Sunday, 1 July 2012

BACKUP (OR) BE DAMNED

Dick Pountain/10:45/05 October 1995/Idealog 15

I'm worried that this column has become too exciting in recent months, and since I'd hate to give anyone health problems associated with over-stimulation, I've decided that this month I'll talk about backing up your datazzzzzzzzzzzzzzzzzzzzzzzzzzzzz..snnrk..unghk..mnmnmn. Sorry, I think I must have drifted off for a second there. No seriously though, why is it that most of us (and I include myself here) find the subject of data backup so crushingly boringzzzzz? After all the data on our hard disks is the only thing that's worth a damn about the whole computer - I can't eat Word 6 but I can sell an article and buy dinner. Yet many of us persist in leaving that data at risk of being dispatched to the great bit bucket in the sky, thanks to hard disk failure, or virus attack, or dare I suggest it untested tape backup systems that fail to deliver when the crunch comes.

You'd think that everyone would be screaming for PC manufacturers to incorporate cast-iron, fool-proof backup into their products, and yet most desktop machines are sold without even so much as a tape drive as a standard fitting. The manufacturers would tell you that this is because they're in a price war, and that punters don't value backup that highly, which goes right back to my original question. 

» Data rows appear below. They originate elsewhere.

/-! ### Pairing and consumers -/

theorem reportYield_hs (n : Node) (h : n.HaltSafe) : n.reportYield.HaltSafe := by
  unfold Node.reportYield
  split
  · exact yieldReport_hs _ (Calm.safe (n := n) (by simp) h)
  · exact h
theorem setEvl_hs (n : Node) (e : Evl) (h : n.HaltSafe) : (n.setEvl e).HaltSafe :=
  Calm.safe (n := n) (by simp) h
theorem popLoad_hs (n : Node) (h : n.HaltSafe) : n.popLoad.HaltSafe := setEvl_hs _ _ h
theorem passPair_hs (n : Node) (p : EvalParams) (x : Pair) (h : n.HaltSafe) : (n.passPair p x).HaltSafe := by
  simp only [Node.passPair]
  have early := reportYield_hs ((n.setEvl (n.evl.earlyStages p x)).reportHeld x.held)
    (Calm.safe (n := n) (by simp) h)
  exact setEvl_hs _ _ (reportYield_hs _ (setEvl_hs _ _ early))
theorem formPair_hs (n : Node) (l : LoadEntry) (a : Answer) (h : n.HaltSafe) : (n.formPair l a).HaltSafe := by
  unfold Node.formPair
  split
  · exact passPair_hs _ _ _ h
  · exact h
theorem pairWith_hs (n : Node) (l : LoadEntry) (a : Answer) (h : n.HaltSafe) : (n.pairWith l a).HaltSafe := by
  unfold Node.pairWith
  split
  · exact Calm.safe (n := n) (by simp) h
  · exact formPair_hs _ _ _ h
theorem pairFront_hs (n m : Node) (l : LoadEntry) (e : n.pairFront l = some m) (h : n.HaltSafe) :
    m.HaltSafe := by
  unfold Node.pairFront at e
  revert e; cases Place.inside l.time _ <;> simp
  rintro rfl; exact popLoad_hs _ (pairWith_hs _ _ _ h)
theorem pairRounds_hs (k : Nat) (n : Node) (h : n.HaltSafe) : (Node.pairRounds k n).HaltSafe := by
  induction k generalizing n with
  | zero => exact h
  | succ k ih =>
    unfold Node.pairRounds
    split
    · exact h
    · split
      · split
        · rename_i _ m e; exact ih _ (pairFront_hs _ _ _ e h)
        · exact h
      · exact h
theorem pairingAttempt_hs (n : Node) (h : n.HaltSafe) : n.pairingAttempt.HaltSafe := by
  have c := pairRounds_hs n.evl.queue.length n h
  simp only [Node.pairingAttempt]
  split
  · exact Calm.safe (by simp) c
  · exact c
theorem overflow_hs (n : Node) (h : n.HaltSafe) : n.overflow.HaltSafe := by
  unfold Node.overflow
  split
  · exact h
  · split
    · exact popLoad_hs _ (pairWith_hs _ _ _ h)
    · exact setEvl_hs _ _ (popLoad_hs _ h)
theorem evalLoad_hs (n : Node) (e : HistEntry) (h : n.HaltSafe) : (n.evalLoad e).HaltSafe := by
  simp only [Node.evalLoad]
  split
  · apply pairingAttempt_hs
    split
    · exact Calm.safe (n := n) (by simp) h
    · exact Calm.safe (n := n.overflow) (by simp) (overflow_hs _ h)
  · exact h
theorem evalStrain_hs (n : Node) (e : HistEntry) (h : n.HaltSafe) : (n.evalStrain e).HaltSafe := by
  unfold Node.evalStrain
  split
  · exact pairingAttempt_hs _ (Calm.safe (n := n) (by simp) h)
  · exact h
theorem consumeStrain_hs (n : Node) (e : HistEntry) (h : n.HaltSafe) : (n.consumeStrain e).HaltSafe :=
  watchStrain_hs _ _ (evalStrain_hs _ _ (Calm.safe (cmuArrival_calm _ _ _ _ (.refl _)) h))
theorem consumeForce_hs (n : Node) (e : HistEntry) (h : n.HaltSafe) : (n.consumeForce e).HaltSafe :=
  watchForce_hs _ _ (evalLoad_hs _ _ (Calm.safe (cmuArrival_calm _ _ _ _ (.refl _))
    (Calm.safe (n := n) (by simp) h)))
theorem consumeSub_hs (n : Node) (i : Fin 4) (e : HistEntry) (h : n.HaltSafe) :
    (n.consumeSub i e).HaltSafe := by
  have t : ((n.awaitedDatum i e.value).watchTravel).HaltSafe :=
    watchTravel_hs _ (Calm.safe (awaitedDatum_calm _ _ _ _ (.refl n)) h)
  unfold Node.consumeSub
  split
  · split
    · split
      · exact h
      · exact consumeForce_hs _ _ h
    · split
      · exact h
      · exact consumeStrain_hs _ _ h
    · exact t
    · exact t
  · exact h
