/-- The load channel after a code has joined the accumulator and the codes of a zero in flight. -/
def joined (l : Lc) (c : Int) (now : Time) : Lc :=
  { l with
    zero := l.zero.map fun z => ⟨z.count + 1, z.sum + c * 4 ^ l.range.val⟩
    acc :=
      { sum := l.acc.sum + (c * 4 ^ l.range.val - l.tare), count := l.acc.count + 1, newest := now
        fullScale := l.acc.fullScale || (l.range == 3 && (c == 8388607 || c == -8388607)) } }

theorem accumulate_collect (l : Lc) (c : Int) (now : Time) :
    (l.accumulate c now).collect c = joined l c now := by
  simp [Lc.accumulate, Lc.collect, Lc.pretare, multiplier_eq_pow, joined, fullScale]

/-! ### Autorange (R7, R9) -/

/-- The code lies above 90 % of raw full scale, and there is a range up. -/
def stepsUp (l : Lc) (c : Int) : Prop := 7549746 < c.natAbs ∧ l.range.val < 3

/-- The code counts downward: before a test, under 15 % of raw full scale, and there is a range down. -/
def countsDown (l : Lc) (before : Bool) (c : Int) : Prop :=
  before = true ∧ l.range.val ≠ 0 ∧ c.natAbs < 1258291

theorem rangeUp_eq_some {r s : Fin 4} (h : r.val = s.val + 1) : rangeUp s = some r := by
  revert r s; decide

theorem rangeUp_eq_none {s : Fin 4} (h : ¬s.val < 3) : rangeUp s = none := by
  revert s; decide

theorem rangeDown_eq_some {r s : Fin 4} (h : r.val + 1 = s.val) : rangeDown s = some r := by
  revert r s; decide

theorem autorange_of_up {l : Lc} {c : Int} (before : Bool) {r : Fin 4} (up : stepsUp l c)
    (hr : r.val = l.range.val + 1) : l.autorange c before = l.changeRange r := by
  have hc : upThreshold < (c.natAbs : Int) := Int.ofNat_lt.mpr up.1
  simp only [Lc.autorange, decide_eq_true hc, rangeUp_eq_some hr]

theorem autorange_of_not_up {l : Lc} {c : Int} (before : Bool) (up : ¬stepsUp l c) :
    l.autorange c before = l.stepDown (l.countDown c before) := by
  by_cases hr : l.range.val < 3
  · have hc : ¬upThreshold < (c.natAbs : Int) :=
      fun h => up ⟨Int.ofNat_lt.mp h, hr⟩
    simp only [Lc.autorange, decide_eq_false hc]
  · simp [Lc.autorange, rangeUp_eq_none hr]

theorem countDown_of_low {l : Lc} {c : Int} {before : Bool} (low : countsDown l before c) :
    l.countDown c before = l.down + 1 := by
  obtain ⟨hb, hr, hc⟩ := low
  have hr' : l.range ≠ 0 := fun h => hr (by simp [h])
  have hc' : (c.natAbs : Int) < downThreshold := Int.ofNat_lt.mpr hc
  simp only [Lc.countDown, hb, bne_iff_ne.mpr hr', decide_eq_true hc', Bool.and_self, if_true]

theorem countDown_of_not_low {l : Lc} {c : Int} {before : Bool} (low : ¬countsDown l before c) :
    l.countDown c before = 0 := by
  simp only [Lc.countDown]
  rw [if_neg]
  intro h
  obtain ⟨h, hc⟩ := Bool.and_eq_true_iff.mp h
  obtain ⟨hb, hr⟩ := Bool.and_eq_true_iff.mp h
  exact low ⟨hb, fun h => bne_iff_ne.mp hr (Fin.ext h), Int.ofNat_lt.mp (of_decide_eq_true hc)⟩

theorem autorange_of_down {l : Lc} {c : Int} {before : Bool} {r : Fin 4} (up : ¬stepsUp l c)
    (low : countsDown l before c) (full : l.down + 1 = 64) (hr : r.val + 1 = l.range.val) :
    l.autorange c before = l.changeRange r := by
  rw [autorange_of_not_up before up, countDown_of_low low, full]
  simp [Lc.stepDown, downSteps, rangeDown_eq_some hr]

theorem stepDown_of_ne {l : Lc} {k : Nat} (h : k ≠ 64) : l.stepDown k = { l with down := k } := by
  simp [Lc.stepDown, downSteps, h]

theorem autorange_of_count {l : Lc} {c : Int} {before : Bool} (up : ¬stepsUp l c)
    (low : countsDown l before c) (short : l.down + 1 ≠ 64) :
    l.autorange c before = { l with down := l.down + 1 } := by
  rw [autorange_of_not_up before up, countDown_of_low low, stepDown_of_ne short]

theorem autorange_of_rest {l : Lc} {c : Int} {before : Bool} (up : ¬stepsUp l c)
    (low : ¬countsDown l before c) : l.autorange c before = { l with down := 0 } := by
  rw [autorange_of_not_up before up, countDown_of_not_low low, stepDown_of_ne (by decide)]

/-! ### The zero, and the accepted conversion (R7, R9, R12) -/

/-- The load channel after autorange, which acts where the image fixes no range. -/
def ranged (n : Node) (c : Int) (l : Lc) : Lc :=
  if n.img.load.fixedRange = none then l.autorange c n.beforeTest else l

theorem ranged_fixed {n : Node} {c : Int} {l : Lc} (h : n.img.load.fixedRange ≠ none) :
    ranged n c l = l := if_neg h

theorem ranged_auto {n : Node} {c : Int} {l : Lc} (h : n.img.load.fixedRange = none) :
    ranged n c l = l.autorange c n.beforeTest := if_pos h

theorem autorange_decim (l : Lc) (c : Int) (before : Bool) : (l.autorange c before).decim = l.decim := by
  have step (k : Nat) : (l.stepDown k).decim = l.decim := by
    unfold Lc.stepDown; split <;> rfl
  unfold Lc.autorange
  split
  · rfl
  · exact step _

theorem ranged_decim (n : Node) (c : Int) (l : Lc) : (ranged n c l).decim = l.decim := by
  unfold ranged
  split
  · exact autorange_decim l c _
  · rfl

/-- An accepted conversion is the zero's stage on the joined code, and then autorange. -/
theorem acceptConversion_of_zeroStage {n : Node} {c : Int} {l : Lc} {x : Seq} {h : Hlm}
    (hz : (n.setLc (joined n.lc c n.now)).zeroStage = { n with lc := l, seq := x, hlm := h })
    (hx : x.test = n.seq.test) :
    n.acceptConversion c = { n with lc := ranged n c l, seq := x, hlm := h } := by
  simp only [Node.acceptConversion, accumulate_collect, hz]
  cases hf : n.img.load.fixedRange with
  | some r => rw [ranged_fixed (by simp [hf])]
  | none =>
    rw [ranged_auto hf]
    simp [Node.setLc, Node.beforeTest, hx]

theorem acceptConversion_of_collecting {n : Node} {c : Int} (hk : codesOf n.lc.zero + 1 ≠ 16) :
    n.acceptConversion c = { n with lc := ranged n c (joined n.lc c n.now) } := by
  have hnew : (joined n.lc c n.now).newTare = none := by
    cases hz : n.lc.zero with
    | none => simp [Lc.newTare, joined, hz]
    | some z => simpa [Lc.newTare, joined, hz, zeroCodes, codesOf] using hk
  exact acceptConversion_of_zeroStage (x := n.seq) (h := n.hlm)
    (by simp [Node.zeroStage, hnew, Node.setLc]) rfl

I've been pondering some possible reasons for this indifference. Could it be machismo? If that were the case then surely PCs would be painted Ferrari red, not beige. As hazardous occupations go, sitting at a desk wiggling your fingers rates fairly low on the scale, RSI notwithstanding - in fact a sewing machine offers greater risk, since that at least can drill holes in the back of your hand. To inject a little danger into life with your PC, either lick your finger and stick it in the power socket, or forget to back up your hard disk... Somehow I don't think so. A pity though, for if this were true then I could make my fortune by selling a new game, a cross between Doom and the Datacrime virus, which wipes your hard disk if your character gets killed. 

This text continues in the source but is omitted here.